Isabel Alves Pinto anunciou que resolveu não impugnar as eleições no PS das Caldas da Rainha que ditaram a vitória de Sara Velez, apesar de afirmar que os elementos da sua equipa se terem sentido “boicotados” e, no seu entender, existirem “motivos passíveis de fundamentar uma impugnação”.

12-02-2020 | Francisco Gomes

“Desde que decidimos avançar com esta candidatura que quisemos deixar claro que não se tratava apenas de ganhar ou perder eleições. O que quisemos mostrar é que a política, se pretende alterar a sua má imagem e ser aceite pela comunidade, tem de ser transparente, franca e generosa. Tem de deixar de lado o caciquismo, os jogos de interesses e os esquemas freáticos. E é por isso mesmo que pensámos seriamente, ao longo de todo o processo tendente às eleições concelhias, impugnar as mesmas”, declarou.
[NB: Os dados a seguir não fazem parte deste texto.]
-- ==== Sys2Proof/Tests/Slice0.lean ====
section
/-! SUPPORT. Tests of single steps, each expected value from a vector of spec/95_test_vectors.md (named in its comment), the
checks of WellFormed on ill-formed terms, and for each statement that has hypotheses a witness that meets them. -/

set_option maxRecDepth 20000

namespace Sys2Proof.Tests

open Sys2Proof.Machine

/-! ### Helpers -/

/-- The reset state with bytes in IBUF from offset a on. -/
def withIbuf (a : Nat) (bs : List Byte) : State := { State.reset with ibuf := Memory.storeBytes [] a bs }

/-- The state after a command. -/
def after (i : Instr) (s : State) : State := finish (commandBody i s)

/-- CHUNK_VERIFY's region: the bytes at IBUF offset 0, LEN of them. -/
def region (bs : List Byte) : State := { withIbuf 0 bs with len := toReg bs.length }

/-- A container buffer at IBUF offset 0. -/
def container (bs : List Byte) : State := { withIbuf 0 bs with ibufLen := toReg bs.length }

/-- A session opened on a container buffer. -/
def session (bs : List Byte) : State := after .contBegin (container bs)

/-- The reset state with a command word in flight. -/
def busyWith (w : Word) : State := State.reset.issue w

/-- "IEND" -/
def txtIend : List Byte := [0x49, 0x45, 0x4E, 0x44]

/-- "RuSt" -/
def txtRust : List Byte := [0x52, 0x75, 0x53, 0x74]

/-- F_IEND of 95_test_vectors.md. -/
def frIend : List Byte := [0x00, 0x00, 0x00, 0x00, 0x49, 0x45, 0x4E, 0x44, 0xAE, 0x42, 0x60, 0x82]

/-- F_A of 95_test_vectors.md: type "RuSt", data "ab". -/
def frA : List Byte := [0x00, 0x00, 0x00, 0x02, 0x52, 0x75, 0x53, 0x74, 0x61, 0x62, 0x94, 0xAC, 0x5D, 0xB2]

/-- F_IEND as a chunk. -/
def chIend : Chunk := { type := txtIend, data := [] }

/-- F_A as a chunk. -/
def chA : Chunk := { type := txtRust, data := [0x61, 0x62] }

theorem exec_after (i : Instr) (s : State) : exec i s = .next (after i s) := exec_eq_finish i s

/-! ### Well-formedness: each check refuses an ill-formed term -/

/-- R104: RSV must be 0. -/
theorem test_wf_reserved_bits : WellFormed.commandWord 0x00000100#32 = false := by decide

/-- R104: OP must be assigned. -/
theorem test_wf_reserved_opcodes :
    [0x03#32, 0x0F#32, 0x12#32, 0x1F#32, 0x22#32, 0x2F#32, 0x34#32, 0xFF#32].all
      (fun w => WellFormed.commandWord w == false) = true := by decide

/-- R6: BUF_SIZE is at least 16 and at most 2^24. -/
theorem test_wf_bufSize : ({ bufSize := 15, base := 0 } : Params).wf = false
    ∧ ({ bufSize := 2 ^ 24 + 1, base := 0 } : Params).wf = false
    ∧ ({ bufSize := 16, base := 2 ^ 26 } : Params).wf = true
    ∧ ({ bufSize := 2 ^ 24, base := 0 } : Params).wf = true := by decide

/-- R6: BASE is aligned to 2^26. -/
theorem test_wf_base : ({ bufSize := 16, base := 2 ^ 25 } : Params).wf = false := by decide

/-! ### Decoding: words written out bit by bit, RSV = 0 in [31:8] and OP in [7:0] (R100, R103) -/

theorem test_decode_crc_family :
    decode 0b00000000_00000000_00000000_00000000#32 = .command .nop
    ∧ decode 0b00000000_00000000_00000000_00000001#32 = .command .crcInit
    ∧ decode 0b00000000_00000000_00000000_00000010#32 = .command .crcRange := by decide

theorem test_decode_tag_family :
    decode 0b00000000_00000000_00000000_00010000#32 = .command .tagLoadText
    ∧ decode 0b00000000_00000000_00000000_00010001#32 = .command .tagLoadBytes := by decide

theorem test_decode_chunk_family :
    decode 0b00000000_00000000_00000000_00100000#32 = .command .chunkNew
    ∧ decode 0b00000000_00000000_00000000_00100001#32 = .command .chunkVerify := by decide

theorem test_decode_container_family :
    decode 0b00000000_00000000_00000000_00110000#32 = .command .contBegin
    ∧ decode 0b00000000_00000000_00000000_00110001#32 = .command .contNext
    ∧ decode 0b00000000_00000000_00000000_00110010#32 = .command .contVerify
    ∧ decode 0b00000000_00000000_00000000_00110011#32 = .command .sigEmit := by decide

/-- E2, E3, E4: reserved bits, and each end of the reserved opcode ranges. -/
theorem test_decode_bad_words :
    [0x00000100#32, 0x80000020#32].all (fun w => decode w == .badCommandWord .reservedBitsSet) = true
    ∧ [0x03#32, 0x0F#32, 0x12#32, 0x1F#32, 0x22#32, 0x2F#32, 0x34#32, 0xFF#32].all
        (fun w => decode w == .badCommandWord .reservedOpcode) = true := by decide

theorem test_table_word : decodeTableWord 32 0x33 = some .sigEmit ∧ decodeTableWord 32 0x34 = none
    ∧ decodeTableWord 8 0x121 = some .chunkVerify := by decide

/-! ### The CRC (vectors Q) -/

/-- Q2, Q4, Q5, Q6. -/
theorem test_crc32 :
    crc32 [0x31, 0x32, 0x33, 0x34, 0x35, 0x36, 0x37, 0x38, 0x39] = 0xCBF43926#32
    ∧ crc32 [0x00] = 0xD202EF8D#32 ∧ crc32 [0xFF] = 0xFF000000#32 ∧ crc32 txtIend = 0xAE426082#32 := by decide +kernel

/-- Q12 to Q15. -/
theorem test_crc_step :
    crcStep 0xFFFFFFFF#32 0x00 = 0x2DFD1072#32 ∧ crcStep 0xFFFFFFFF#32 0x31 = 0x7C231048#32
    ∧ crcStep 0 0x01 = 0x77073096#32 ∧ crcStep 0 0x80 = 0xEDB88320#32 := by decide +kernel

/-- Q2, by the bit-serial form of R121. -/
theorem test_serial_crc32 :
    serialCrc32 [0x31, 0x32, 0x33, 0x34, 0x35, 0x36, 0x37, 0x38, 0x39] = 0xCBF43926#32 := by decide +kernel

/-- T1, T2, T6, T7, T8, T9, T10, T13. -/
theorem test_taginfo :
    taginfo 0#32 = 0x57#32 ∧ taginfo 0x52755374#32 = 0x7D#32 ∧ taginfo 0x52757374#32 = 0x69#32
    ∧ taginfo 0x52753174#32 = 0x49#32 ∧ taginfo 0xC3A94141#32 = 0x15#32 ∧ taginfo 0x72755374#32 = 0x7C#32
    ∧ taginfo 0x74455874#32 = 0x7E#32 ∧ taginfo 0xFFFFFFFF#32 = 0x08#32 := by decide +kernel

/-! ### One command each -/

/-- Q28: NOP clears nothing of an earlier ERR itself: issue does (R106). -/
theorem test_nop : (after .nop ({ State.reset with err := .crcMismatch, errOff := 0x21 }.issue 0)).err = .noError
    ∧ (after .nop ({ State.reset with err := .crcMismatch, errOff := 0x21 }.issue 0)).statusWord = 0x002#32 := by decide

/-- Q25. -/
theorem test_crcInit : (after .crcInit { State.reset with crcAcc := 0x12345678 }).crcAcc = 0xFFFFFFFF#32
    ∧ (after .crcInit { State.reset with crcAcc := 0x12345678 }).crcOut = 0 := by decide

/-- Q2. -/
theorem test_crcRange :
    (after .crcRange (region [0x31, 0x32, 0x33, 0x34, 0x35, 0x36, 0x37, 0x38, 0x39])).crcAcc = 0x340BC6D9#32 := by
  decide +kernel

/-- Q21, Q22, Q24: an empty range may start at BUF_SIZE and not past it; the sum does not wrap. -/
theorem test_crcRange_range :
    (after .crcRange { State.reset with src := 0x10000 }).err = .noError
    ∧ (after .crcRange { State.reset with src := 0x10001 }).err = .range
    ∧ (after .crcRange { State.reset with src := 0xFFFFFFFF, len := 1 }).err = .range := by decide

/-- T20. -/
theorem test_tagLoadText : (after .tagLoadText (region txtRust)).tag = 0x52755374#32
    ∧ (after .tagLoadText (region txtRust)).err = .noError := by decide +kernel

/-- T24, T27, T28: the bytes next to the letters are no letters; RANGE comes before the length. -/
theorem test_tagLoadText_errors :
    [0x40, 0x5B, 0x60, 0x7B].all (fun b => (after .tagLoadText (region [0x41, b, 0x41, 0x41])).err == .invalidTag) = true
    ∧ (after .tagLoadText { State.reset with src := 0xFFFD, len := 4 }).err = .range
    ∧ (after .tagLoadText { State.reset with src := 0xFFFE, len := 2 }).err = .invalidTag := by decide +kernel

/-- T29, T31. -/
theorem test_tagLoadBytes :
    (after .tagLoadBytes { withIbuf 4 [0x52, 0x75, 0x31, 0x74] with src := 4 }).tag = 0x52753174#32
    ∧ (after .tagLoadBytes { State.reset with src := 0xFFFD }).err = .range := by decide +kernel

/-- K1. -/
theorem test_chunkNew : (after .chunkNew (withIbuf 0 txtIend)).obuf = Memory.storeBytes [] 0 frIend
    ∧ (after .chunkNew (withIbuf 0 txtIend)).optr = 0x0C#32
    ∧ (after .chunkNew (withIbuf 0 txtIend)).resCrc = 0xAE426082#32 := by decide +kernel

/-- K20, K19: the last frame that fits in OBUF, and one byte later. -/
theorem test_chunkNew_range :
    (after .chunkNew { withIbuf 0 txtIend with optr := 0xFFF4 }).optr = 0x10000#32
    ∧ (after .chunkNew { withIbuf 0 txtIend with optr := 0xFFF5 }).err = .range := by decide +kernel

/-- K3: the result of a good frame. -/
theorem test_chunkVerify : (after .chunkVerify (region frIend)).err = .noError
    ∧ (after .chunkVerify (region frIend)).resType = 0x49454E44#32
    ∧ (after .chunkVerify (region frIend)).resCrc = 0xAE426082#32 := by decide +kernel

/-- K4, K6, K8, K9a, K11b. -/
theorem test_chunkVerify_errors :
    (after .chunkVerify (region (frIend.take 11))).err = .truncated
    ∧ (after .chunkVerify (region ([0xFF, 0xFF, 0xFF, 0xFF] ++ frIend.drop 4))).err = .truncated
    ∧ (after .chunkVerify (region (frIend ++ [0x00]))).err = .lengthMismatch
    ∧ (after .chunkVerify (region (frIend.set 5 0x46))).err = .crcMismatch
    ∧ (after .chunkVerify (region (frIend ++ [0x65, 0x03, 0x77, 0xD7]))).err = .lengthMismatch := by decide +kernel

/-- S1, S9. -/
theorem test_contBegin : (session Config.pngSig).statusWord = 0x20A#32
    ∧ (session (Config.pngSig ++ [0x00, 0x00])).cstate = .opened
    ∧ (session (Config.pngSig ++ [0x00, 0x00])).cursor = 8#32 := by decide +kernel

/-- S2, S4. -/
theorem test_contBegin_errors : (session (Config.pngSig.take 7)).statusWord = 0x306#32
    ∧ (session (Config.pngSig.take 7)).clen = 7#32
    ∧ (after .contBegin { State.reset with ibufLen := 0x10001 }).err = .range
    ∧ (after .contBegin { State.reset with ibufLen := 0x10001 }).cstate = .failed := by decide +kernel

/-- R194's example. -/
theorem test_contNext : (after .contNext (session (Config.pngSig ++ frIend))).cursor = 20#32
    ∧ (after .contNext (session (Config.pngSig ++ frIend))).chunkCount = 1#32
    ∧ (after .contNext (session (Config.pngSig ++ frIend))).resOff = 8#32
    ∧ (after .contNext (session (Config.pngSig ++ frIend))).cstate = .ended := by decide +kernel

/-- S5, S9. -/
theorem test_contNext_errors : (after .contNext State.reset).err = .sessionState
    ∧ (after .contNext (session (Config.pngSig ++ [0x00, 0x00]))).err = .truncated
    ∧ (after .contNext (session (Config.pngSig ++ [0x00, 0x00]))).errOff = 8#32 := by decide +kernel

/-- Of S6 and S19: F_A and F_IEND in one container. -/
theorem test_contVerify : (after .contVerify (container (Config.pngSig ++ frA ++ frIend))).statusWord = 0x20A#32
    ∧ (after .contVerify (container (Config.pngSig ++ frA ++ frIend))).chunkCount = 2#32
    ∧ (after .contVerify (container (Config.pngSig ++ frA ++ frIend))).resOff = 22#32 := by decide +kernel

/-- S8. -/
theorem test_contVerify_trailing_bytes :
    (after .contVerify (container (Config.pngSig ++ frIend ++ [0, 0, 0, 0, 0]))).err = .truncated
    ∧ (after .contVerify (container (Config.pngSig ++ frIend ++ [0, 0, 0, 0, 0]))).errOff = 0x14#32
    ∧ (after .contVerify (container (Config.pngSig ++ frIend ++ [0, 0, 0, 0, 0]))).chunkCount = 1#32 := by decide +kernel

/-- S16, S18, S17. -/
theorem test_sigEmit : (after .sigEmit State.reset).obuf = Memory.storeBytes [] 0 Config.pngSig
    ∧ (after .sigEmit { State.reset with optr := 0xFFF8 }).optr = 0x10000#32
    ∧ (after .sigEmit { State.reset with optr := 0xFFF9 }).err = .range := by decide +kernel

/-! ### The host port, reset and the step -/

/-- B2, B3: a 32-bit buffer access is little-endian. -/
theorem test_buffer_byte_order :
    (State.reset.hostAccess (.write .w32 0x01000000 0x0000000D)).ibuf = Memory.storeBytes [] 0 [0x0D, 0, 0, 0]
    ∧ ((withIbuf 0 [0x00, 0x00, 0x00, 0x2A]).hostAccess (.read .w32 0x01000000)).responses = [0x2A000000#32] := by
  decide +kernel

/-- B4, B6, B8: the wrong width, a hole, and a reserved register. -/
theorem test_bus_errors :
    (State.reset.hostAccess (.read .w8 0x01C)).busErr = true
    ∧ (State.reset.hostAccess (.read .w32 0x1000)).responses = [0#32]
    ∧ (State.reset.hostAccess (.read .w8 0x01010000)).busErr = true
    ∧ (State.reset.hostAccess (.read .w32 0x0FFC)).busErr = false := by decide +kernel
“A equipa manifestou opiniões diferentes: Por um lado, os que defendiam (onde eu me incluo, bem como os históricos do partido) que se tratava de questões de princípio e que devíamos impugnar. Por outro, os que apresentaram uma visão mais prática (sobretudo os mais jovens), referindo que tal impugnação acabaria por se voltar contra nós, pois, os nossos adversários iriam usar o estratagema que lhes é habitual: Fazerem-se passar por vítimas”, descreveu Isabel Alves Pinto.

Quanto aos motivos da possível impugnação, justificou que “como decidimos não avançar com a mesma, não vou publicamente fazer-lhes referência. Adianto apenas que, no dia 16 de janeiro, enviei uma exposição, relatando os factos objeto de descontentamento (suscetíveis de fundamentar uma eventual impugnação), para o Gabinete de Organização de Dados e para o Gabinete do Secretário Geral Adjunto, dr. José Luís Carneiro”.

“Fomos muito criticados pelos que preferiram inventar boatos sobre alguns elementos da nossa Lista B, com o propósito de lhes denegrir a imagem. Existem vários indícios de que foi preenchido, por várias vezes, o crime de difamação e injúria, pelo que vamos avaliar se iremos avançar para os tribunais”, adiantou.